Baravéou (La Cadière d'Azur) ****

 

Domaine de 5ha créé par Jean-Philippe Fourney, qui a défriché et planter sur les vieilles restanques de la Cadière d'Azur à partir de 2011. Il s'occupe en parallèle des vignes de Tempier, La Suffrène et Vannières.
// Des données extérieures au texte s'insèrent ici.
-- ==== Sys2Proof/Laws/Arms.lean ====
section
/-! SUPPORT. The arm of each constructor: what `exec` calls. -/

namespace Sys2Proof.Machine

section
variable (s : State)
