theorem canon_serve (s : State) (L : Nat) (hc : Canon s) : Canon (State.serve s L) := by
  unfold State.serve
  repeat' first | with_reducible assumption | with_reducible apply canon_setCore | with_reducible apply canon_poke |
                 split | (simp only [canon_mk_iff, wf_mem_iff])

theorem canon_scanFinish (s : State) (sid : Nat) (result : Nat) (obs : Word) (hc : Canon s) : Canon (State.scanFinish s sid
    result obs) := by
  unfold State.scanFinish
  repeat' first | with_reducible assumption | with_reducible apply canon_coreEndPhase |
                 with_reducible apply canon_writeNat | with_reducible apply canon_setCore |
                 with_reducible apply canon_serve | with_reducible apply canon_ite | split |
                 (simp only [canon_mk_iff, wf_mem_iff])

theorem canon_patternEnd (s : State) (L : Nat) (sid : Nat) (hc : Canon s) : Canon (State.patternEnd s L sid) := by
  unfold State.patternEnd
  repeat' first | with_reducible assumption | with_reducible apply canon_scanFinish | with_reducible apply canon_ite |
                 split

theorem canon_scanRelease (s : State) (sid : Nat) (hc : Canon s) : Canon (State.scanRelease s sid) := by
  unfold State.scanRelease
  repeat' first | with_reducible assumption | with_reducible apply canon_setCore | split |
                 (simp only [canon_mk_iff, wf_mem_iff])

theorem canon_advanceEpoch (s : State) (n : Nat) (hc : Canon s) : Canon (State.advanceEpoch s n) := by
  unfold State.advanceEpoch
  repeat' first | with_reducible assumption | with_reducible apply canon_setSorus

theorem canon_mapRemove (s : State) (L : Nat) (hc : Canon s) : Canon (State.mapRemove s L) := by
  unfold State.mapRemove
  repeat' first | with_reducible assumption | with_reducible apply canon_scanRelease |
                 with_reducible apply canon_patternEnd | with_reducible apply canon_scanFinish |
                 with_reducible apply canon_setSorus | with_reducible apply canon_poke |
                 with_reducible apply canon_advanceEpoch | with_reducible apply canon_ite | split |
                 (simp only [canon_mk_iff, wf_mem_iff])

theorem canon_mapAdd (s : State) (L : Nat) (hc : Canon s) : Canon (State.mapAdd s L) := by
  unfold State.mapAdd
  repeat' first | with_reducible assumption | with_reducible apply canon_serve |
                 with_reducible apply canon_coreEndPhase | with_reducible apply canon_ite |
                 (simp only [canon_mk_iff, wf_mem_iff])

theorem canon_restartPorts (s : State) (h : Nat) (hc : Canon s) : Canon (State.restartPorts s h) := by
  unfold State.restartPorts
  repeat' first | with_reducible assumption | (with_reducible intro _) | with_reducible apply canon_setAux |
                 with_reducible apply canon_poke | with_reducible apply canon_foldl

theorem canon_restartParked (s : State) (p : Nat) (hc : Canon s) : Canon (State.restartParked s p) := by
  unfold State.restartParked
  repeat' first | with_reducible assumption | (with_reducible intro _) | with_reducible apply canon_poke |
                 with_reducible apply canon_setCore | with_reducible apply canon_restartPorts |
                 with_reducible apply canon_foldl | with_reducible apply canon_ite |
                 (simp only [canon_mk_iff, wf_mem_iff])

theorem canon_tlbFlush (s : State) (p : Nat) (page : Option Nat) (hc : Canon s) : Canon (State.tlbFlush s p page) := by
  unfold State.tlbFlush
  repeat' first | with_reducible assumption | split | (simp only [canon_mk_iff, wf_mem_iff])

theorem canon_writePtroot (s : State) (p : Nat) (v : Word) (hc : Canon s) : Canon (State.writePtroot s p v) := by
  unfold State.writePtroot
  repeat' first | with_reducible assumption | with_reducible apply canon_restartParked |
                 with_reducible apply canon_tlbFlush | with_reducible apply canon_setPart

theorem canon_writeTlbinv (s : State) (p : Nat) (v : Word) (hc : Canon s) : Canon (State.writeTlbinv s p v) := by
  unfold State.writeTlbinv
  repeat' first | with_reducible assumption | with_reducible apply canon_setPart | with_reducible apply canon_tlbFlush |
                 with_reducible apply canon_restartParked | with_reducible apply canon_ite |
                 (simp only [canon_mk_iff, wf_mem_iff])

theorem canon_putPtroot (s : State) (p : Nat) (v : Word) (hc : Canon s) : Canon (State.putPtroot s p v) := by
  unfold State.putPtroot
  repeat' first | with_reducible assumption | with_reducible apply canon_after |
                 with_reducible apply canon_writePtroot | with_reducible apply canon_ite

theorem canon_putTlbinv (s : State) (p : Nat) (v : Word) (hc : Canon s) : Canon (State.putTlbinv s p v) := by
  unfold State.putTlbinv
  repeat' first | with_reducible assumption | with_reducible apply canon_after |
                 with_reducible apply canon_writeTlbinv | with_reducible apply canon_ite

theorem canon_dropDatagram (s : State) (port : Nat) (reason : Nat) (src : Nat) (hc : Canon s) : Canon (State.dropDatagram s
    port reason src) := by
  unfold State.dropDatagram
  repeat' first | with_reducible assumption | with_reducible apply canon_elog | with_reducible apply canon_ite |
                 (simp only [canon_mk_iff, wf_mem_iff])

theorem canon_emitDatagram (s : State) (t : Nat) (m : Nat) (n : Nat) (body : DgBody) (hc : Canon s) : Canon
    (State.emitDatagram s t m n body) := by
  unfold State.emitDatagram
  repeat' first | with_reducible assumption | with_reducible apply canon_emit

theorem canon_sendDatagram (s : State) (t : Nat) (m : Nat) (a : Nat) (b : Nat) (body : DgBody) (hc : Canon s) : Canon
    (State.sendDatagram s t m a b body) := by
  unfold State.sendDatagram
  repeat' first | with_reducible assumption | with_reducible apply canon_dropDatagram |
                 with_reducible apply canon_emitDatagram | split

theorem canon_revokeWindow (s : State) (w : Nat) (hc : Canon s) : Canon (State.revokeWindow s w) := by
  unfold State.revokeWindow
  repeat' first | with_reducible assumption | (simp only [canon_mk_iff, wf_mem_iff])

theorem canon_ckSend (s : State) (unit : Nat) (port : Nat) (hc : Canon s) : Canon (State.ckSend s unit port) := by
  unfold State.ckSend
  repeat' first | with_reducible assumption | with_reducible apply canon_emit |
                 with_reducible apply canon_dropDatagram | with_reducible apply canon_after |
                 with_reducible apply canon_ite

theorem canon_ckFill (s : State) (hc : Canon s) : Canon (State.ckFill s) := by
  unfold State.ckFill
  repeat' first | with_reducible assumption | (with_reducible intro _) | with_reducible apply canon_ckSend |
                 with_reducible apply canon_foldl | with_reducible apply canon_ite |
                 (simp only [canon_mk_iff, wf_mem_iff])

theorem canon_ckEnd (s : State) (st : Nat) (hc : Canon s) : Canon (State.ckEnd s st) := by
  unfold State.ckEnd
  repeat' first | with_reducible assumption | (simp only [canon_mk_iff, wf_mem_iff])

theorem canon_writeCkcfg (s : State) (v : Word) (hc : Canon s) : Canon (State.writeCkcfg s v) := by
  have go (c d e f : Word) (b : Bool) : Canon (
      if s.fabric.ckstate = 1 then { s with fabric := { s.fabric with ckcfg := d } }
      else
        let s := { s with fabric := { s.fabric with ckcfg := c } }
        if !b then s
        else
          let s := { s with fabric := { s.fabric with ckrun := e, ckdone := 0, ckunits := [], cknext := 0 } }
          if !s.ckReady then s.ckEnd 3
          else
            let s := { s with fabric := { s.fabric with ckstate := 1, ckcfg := f } }
            if s.capacity = 0 then s.ckEnd 2 else s.ckFill) :=
    canon_ite (canon_mk hc) (canon_ite (canon_mk hc) (canon_ite (canon_ckEnd _ _ (canon_mk hc))
      (canon_ite (canon_ckEnd _ _ (canon_mk hc)) (canon_ckFill _ (canon_mk hc)))))
  exact go _ _ _ _ _

theorem canon_writeHte (s : State) (L : Nat) (n : Nat) (v : Word) (mmode : Bool) (hc : Canon s) : Canon (State.writeHte s L n
    v mmode) := by
  unfold State.writeHte
  repeat' first | with_reducible assumption | with_reducible apply canon_poke | with_reducible apply canon_setCore

theorem canon_writeChmask (s : State) (L : Nat) (v : Word) (p : Priv) (hc : Canon s) : Canon (State.writeChmask s L v p) := by
  unfold State.writeChmask
  repeat' first | with_reducible assumption | with_reducible apply canon_poke | with_reducible apply canon_setCore

theorem canon_writeSpart (s : State) (n : Nat) (v : Word) (hc : Canon s) : Canon (State.writeSpart s n v) := by
  unfold State.writeSpart
  repeat' first | with_reducible assumption | with_reducible apply canon_poke | with_reducible apply canon_setSorus |
                 with_reducible apply canon_ite

theorem canon_writeExpw1 (s : State) (w : Nat) (v : Word) (hc : Canon s) : Canon (State.writeExpw1 s w v) := by
  unfold State.writeExpw1
  repeat' first | with_reducible assumption | with_reducible apply canon_revokeWindow | with_reducible apply canon_ite |
                 (simp only [canon_mk_iff, wf_mem_iff])

theorem canon_tenantChanged (s : State) (n : Nat) (hc : Canon s) : Canon (State.tenantChanged s n) := by
  unfold State.tenantChanged
  repeat' first | with_reducible assumption | (with_reducible intro _) | with_reducible apply canon_setSorus |
                 with_reducible apply canon_setCore | with_reducible apply canon_foldl | with_reducible apply canon_ite

theorem canon_writePartcfg (s : State) (p : Nat) (v : Word) (hc : Canon s) : Canon (State.writePartcfg s p v) := by
  unfold State.writePartcfg
  repeat' first | with_reducible assumption | (with_reducible intro _) | with_reducible apply canon_setPart |
                 with_reducible apply canon_tenantChanged | with_reducible apply canon_foldl |
                 with_reducible apply canon_ite

theorem canon_writePost (s : State) (L : Nat) (v : Word) (hc : Canon s) : Canon (State.writePost s L v) := by
  unfold State.writePost
  repeat' first | with_reducible assumption | with_reducible apply canon_setCore | with_reducible apply canon_newId |
                 with_reducible apply canon_poke | with_reducible apply canon_ite |
                 (simp only [canon_mk_iff, wf_mem_iff])
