-- ==== Sys2Proof/Laws/CanonExec.lean ====
section
/-! SUPPORT. Every meaning keeps the canonical form of memory. -/

namespace Sys2Proof.Machine

open Sys2Proof

set_option Elab.async false
set_option linter.unusedSimpArgs false
set_option linter.unusedVariables false

/-- A computation that may stop: its value meets `P`, and the state it stalls in has its form. -/
def CanonE {α : Type} (P : α → Prop) (x : Except Stop α) : Prop := (∀ a, x = .ok a → P a) ∧ ∀ t, x = .error (.stall t) → Canon t
theorem canonE_ok {α : Type} {P : α → Prop} {a : α} (h : P a) : CanonE P (.ok a) :=
  ⟨(fun b e => by cases e; exact h), (fun t e => nomatch e)⟩
theorem canonE_trap {α : Type} {P : α → Prop} {c : Nat} {v : Word} : CanonE P (.error (.trap c v)) :=
  ⟨(fun b e => nomatch e), (fun t e => nomatch e)⟩
theorem canonE_illegal {α : Type} {P : α → Prop} {r : Nat} {i : Instr} : CanonE P (.error (illegal r i)) :=
  ⟨(fun b e => nomatch e), fun t e => by simp [illegal] at e⟩
theorem canonE_before {α : Type} {P : α → Prop} : CanonE P (.error .before) :=
  ⟨(fun b e => nomatch e), (fun t e => nomatch e)⟩
theorem canonE_stall {α : Type} {P : α → Prop} {s : State} (h : Canon s) : CanonE P (.error (.stall s)) :=
  ⟨(fun b e => nomatch e), (fun t e => by cases e; exact h)⟩
theorem canonE_ite {α : Type} {P : α → Prop} {c : Prop} [Decidable c] {a b : Except Stop α} (ha : CanonE P a) (hb : CanonE P b) :
    CanonE P (if c then a else b) := by split <;> assumption
theorem canonE_bind {α β : Type} {P : α → Prop} {Q : β → Prop} {x : Except Stop α} {f : α → Except Stop β} (hx : CanonE P x)
    (hf : ∀ a, P a → CanonE Q (f a)) : CanonE Q (x >>= f) := by
  cases x with
  | error e => exact ⟨(fun b e2 => nomatch e2), (fun t e2 => hx.2 t (by cases e2; rfl))⟩
  | ok a => exact hf a (hx.1 a rfl)
/-- An outcome keeps the form. -/
def CanonO (o : Out) : Prop := ∀ t, o = .next t → Canon t
theorem canonO_next {t : State} (h : Canon t) : CanonO (.next t) := fun u e => by cases e; exact h
theorem canonO_fault {f : Fault} : CanonO (.fault f) := fun u e => nomatch e
theorem canonO_ite {c : Prop} [Decidable c] {a b : Out} (ha : CanonO a) (hb : CanonO b) : CanonO (if c then a else b) := by split <;> assumption
theorem canonO_finish {s : State} {r : Except Stop State} (hs : Canon s) (h : CanonE Canon r) : CanonO (finish s r) := by
  match r with
  | .ok t => exact canonO_next (h.1 t rfl)
  | .error (.trap c v) => exact canonO_next (canon_raise _ _ _ hs)
  | .error .before => exact canonO_next (canon_boundBefore _ hs)
  | .error (.stall t) => exact canonO_next (canon_spend _ (h.2 t rfl))
/-- The work before an issue keeps the form. -/
def CanonPre (p : Pre) : Prop := ∀ t, p = .done t → Canon t
theorem canonPre_go {i : Instr} : CanonPre (.go i) := fun t e => nomatch e
theorem canonPre_done {t : State} (h : Canon t) : CanonPre (.done t) := fun u e => by cases e; exact h
theorem canonPre_ite {c : Prop} [Decidable c] {a b : Pre} (ha : CanonPre a) (hb : CanonPre b) : CanonPre (if c then a else b) := by split <;> assumption

/-! ### Meanings -/

theorem canonE_check (b : Bool) (c : Nat) (v : Word) : CanonE (fun _ => True) (check b c v) := by
  unfold check
  repeat' first | with_reducible apply canonE_ok | with_reducible apply canonE_trap | with_reducible apply canonE_ite |
                 with_reducible exact True.intro

theorem canonE_places (s : State) (acc : Acc) (w : Nat) (vas : List Word) (hc : Canon s) : CanonE (fun _ => True)
    (State.places s acc w vas) := by
  unfold State.places
  repeat' first | with_reducible apply canonE_ok | with_reducible apply canonE_trap | with_reducible exact True.intro |
                 split | (simp only [canon_mk_iff, wf_mem_iff])

theorem canonE_chargeHost (s : State) (ps : List Place) (w : Nat) (hc : Canon s) : CanonE Canon (State.chargeHost s ps w) := by
  unfold State.chargeHost
  repeat' first | with_reducible assumption | with_reducible apply canon_charge | with_reducible apply canon_waitTurn |
                 with_reducible apply canonE_ok | with_reducible apply canonE_stall | with_reducible apply canonE_ite |
                 split | with_reducible refine canon_opt (by assumption) ?_

theorem canonE_loads (s : State) (w : Nat) (vas : List Word) (hc : Canon s) : CanonE (fun a => Canon a.2) (State.loads s w
    vas) := by
  unfold State.loads
  repeat' first | with_reducible assumption | (with_reducible intro _) | with_reducible apply canonE_places |
                 with_reducible apply canon_wakeBanks | with_reducible apply canonE_chargeHost |
                 with_reducible apply canon_setHart | with_reducible apply canonE_ok |
                 with_reducible apply canonE_before | with_reducible apply canonE_stall |
                 with_reducible apply canonE_ite | with_reducible apply canonE_bind

theorem canonE_load1 (s : State) (w : Nat) (va : Word) (hc : Canon s) : CanonE (fun a => Canon a.2) (State.load1 s w va) := by
  unfold State.load1
  repeat' first | with_reducible assumption | (with_reducible intro _) | with_reducible apply canonE_loads |
                 with_reducible apply canonE_ok | with_reducible apply canonE_bind

theorem canonE_stores (s : State) (w : Nat) (vas : List Word) (vs : List Nat) (hc : Canon s) : CanonE Canon (State.stores s w
    vas vs) := by
  unfold State.stores
  repeat' first | with_reducible assumption | (with_reducible intro _) | with_reducible apply canonE_places |
                 with_reducible apply canon_wakeBanks | with_reducible apply canon_setHart |
                 with_reducible apply canonE_ok | with_reducible apply canonE_before |
                 with_reducible apply canonE_stall | with_reducible apply canonE_ite | with_reducible apply canonE_bind

theorem canonE_descriptor (s : State) (al : Nat) (n : Nat) (va : Word) (hc : Canon s) : CanonE (fun a => Canon a.2)
    (State.descriptor s al n va) := by
  unfold State.descriptor
  repeat' first | with_reducible assumption | (with_reducible intro _) | with_reducible apply canonE_check |
                 with_reducible apply canonE_loads | with_reducible apply canonE_ok | with_reducible apply canonE_bind

theorem canonO_putX (s : State) (d : Reg) (v : Word) (hc : Canon s) : CanonO (State.putX s d v) := by
  unfold State.putX
  repeat' first | with_reducible assumption | with_reducible apply canon_step4 | with_reducible apply canon_setX |
                 with_reducible apply canonO_next

theorem canonO_putV (s : State) (d : Reg) (v : VReg) (hc : Canon s) : CanonO (State.putV s d v) := by
  unfold State.putV
  repeat' first | with_reducible assumption | with_reducible apply canon_step4 | with_reducible apply canon_setV |
                 with_reducible apply canonO_next

theorem canonO_putP (s : State) (d : Reg3) (v : PReg) (hc : Canon s) : CanonO (State.putP s d v) := by
  unfold State.putP
  repeat' first | with_reducible assumption | with_reducible apply canon_step4 | with_reducible apply canon_setP |
                 with_reducible apply canonO_next

theorem canonO_putA (s : State) (d : Reg3) (v : AReg) (hc : Canon s) : CanonO (State.putA s d v) := by
  unfold State.putA
  repeat' first | with_reducible assumption | with_reducible apply canon_step4 | with_reducible apply canon_setAcc |
                 with_reducible apply canonO_next

theorem canonE_require (b : Bool) (reason : Nat) (i : Instr) : CanonE (fun _ => True) (require b reason i) := by
  unfold require
  repeat' first | with_reducible apply canonE_ok | with_reducible apply canonE_illegal |
                 with_reducible apply canonE_ite | with_reducible exact True.intro

theorem canonO_vmap (s : State) (g : Reg3) (w : Nat) (d : Reg) (f : Nat → Nat) (hc : Canon s) : CanonO (State.vmap s g w d f) := by
  unfold State.vmap
  repeat' first | with_reducible assumption | with_reducible apply canonO_putV

theorem canonO_vint (s : State) (g : Reg3) (ty : ITy) (d : Reg) (a : Reg) (b : Reg) (op : Nat → Nat → Nat → Nat) (hc : Canon
    s) : CanonO (State.vint s g ty d a b op) := by
  unfold State.vint
  repeat' first | with_reducible assumption | with_reducible apply canonO_vmap

theorem canonO_vflt (s : State) (g : Reg3) (ty : FTy) (d : Reg) (a : Reg) (b : Reg) (op : Fmt → Nat → Nat → Nat → Nat) (hc :
    Canon s) : CanonO (State.vflt s g ty d a b op) := by
  unfold State.vflt
  repeat' first | with_reducible assumption | with_reducible apply canonO_vmap

theorem canonO_vspec (s : State) (g : Reg3) (ty : FTy) (d : Reg) (a : Reg) (fn : Nat) (hc : Canon s) : CanonO (State.vspec s
    g ty d a fn) := by
  unfold State.vspec
  repeat' first | with_reducible assumption | with_reducible apply canonO_vmap

theorem canonO_vcmp (s : State) (g : Reg3) (w : Nat) (d : Reg3) (f : Nat → Bool) (hc : Canon s) : CanonO (State.vcmp s g w d
    f) := by
  unfold State.vcmp
  repeat' first | with_reducible assumption | with_reducible apply canonO_putP

theorem canonO_vcmpI (s : State) (g : Reg3) (ty : ITy) (d : Reg3) (a : Reg) (b : Reg) (op : Nat → Nat → Nat → Bool) (hc :
    Canon s) : CanonO (State.vcmpI s g ty d a b op) := by
  unfold State.vcmpI
  repeat' first | with_reducible assumption | with_reducible apply canonO_vcmp

theorem canonO_vcmpF (s : State) (g : Reg3) (ty : FTy) (d : Reg3) (a : Reg) (b : Reg) (op : Fmt → Nat → Nat → Bool) (hc :
    Canon s) : CanonO (State.vcmpF s g ty d a b op) := by
  unfold State.vcmpF
  repeat' first | with_reducible assumption | with_reducible apply canonO_vcmp

theorem canonO_execVadd (g : Reg3) (ty : ITy) (vd : Reg) (va : Reg) (vb : Reg) (s : State) (hc : Canon s) : CanonO (execVadd
    g ty vd va vb s) := by
  unfold execVadd
  repeat' first | with_reducible assumption | with_reducible apply canonO_vint
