-- ==== Sys2Proof/Laws/Events.lean ====
section
/-! SUPPORT. What each happening comes to where it takes place: the row of the table answers a next state, one lemma for each. -/

namespace Sys2Proof.Machine

open Sys2Proof

section
variable {s : State}
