-- ==== Sys2Proof/Laws/PerInstr.lean ====
section
/-! SUPPORT. The family RoundTrip: decoding the word that the encoder gives an instruction gives the instruction back. One
lemma for each constructor. A happening has no word. -/

namespace Sys2Proof.Laws

open Sys2Proof

/-- The word of a well-formed instruction decodes to it. -/
def RoundTrip.Statement (i : Instr) : Prop := ∀ w, encode i = some w → decodeWord w = .ok i

/-- An instruction without a word. -/
theorem roundTrip_none (i : Instr) (h : encodeWord i = none) : RoundTrip.Statement i := by
  intro w hw; unfold encode at hw; split at hw
  · rw [h] at hw; exact nomatch hw
  · exact nomatch hw

/-- An instruction whose word decodes to it where it is well formed. -/
theorem roundTrip_some (i : Instr) (w : BitVec 32) (h : encodeWord i = some w)
    (hd : wellFormed i = true → decodeWord w = .ok i) : RoundTrip.Statement i := by
  intro v hv; unfold encode at hv; split at hv
  · next hw => rw [h] at hv; cases hv; exact hd hw
  · exact nomatch hv

theorem decode_csr (i : BitVec 12) (s : Reg) (f3 : BitVec 3) (d : Reg) :
    decodeWord (encI i s f3 d 0x73) = decSystem (encI i s f3 d 0x73) i s d f3 := by
  unfold decodeWord; simp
Il produit un rouge et un rosé.

 

 

Baravéou, Bandol rouge 2020 : (majorité mourvèdre) Couleur sombre, contours encore violacés. Nez très fruité, cassis surtout, légèrement chocolaté et garrigue. Bouche avec du fruit, des herbes, de la pureté, de la puissance (15%), des tanins fins enrobés par l'alcool, très long, encore jeune. TB.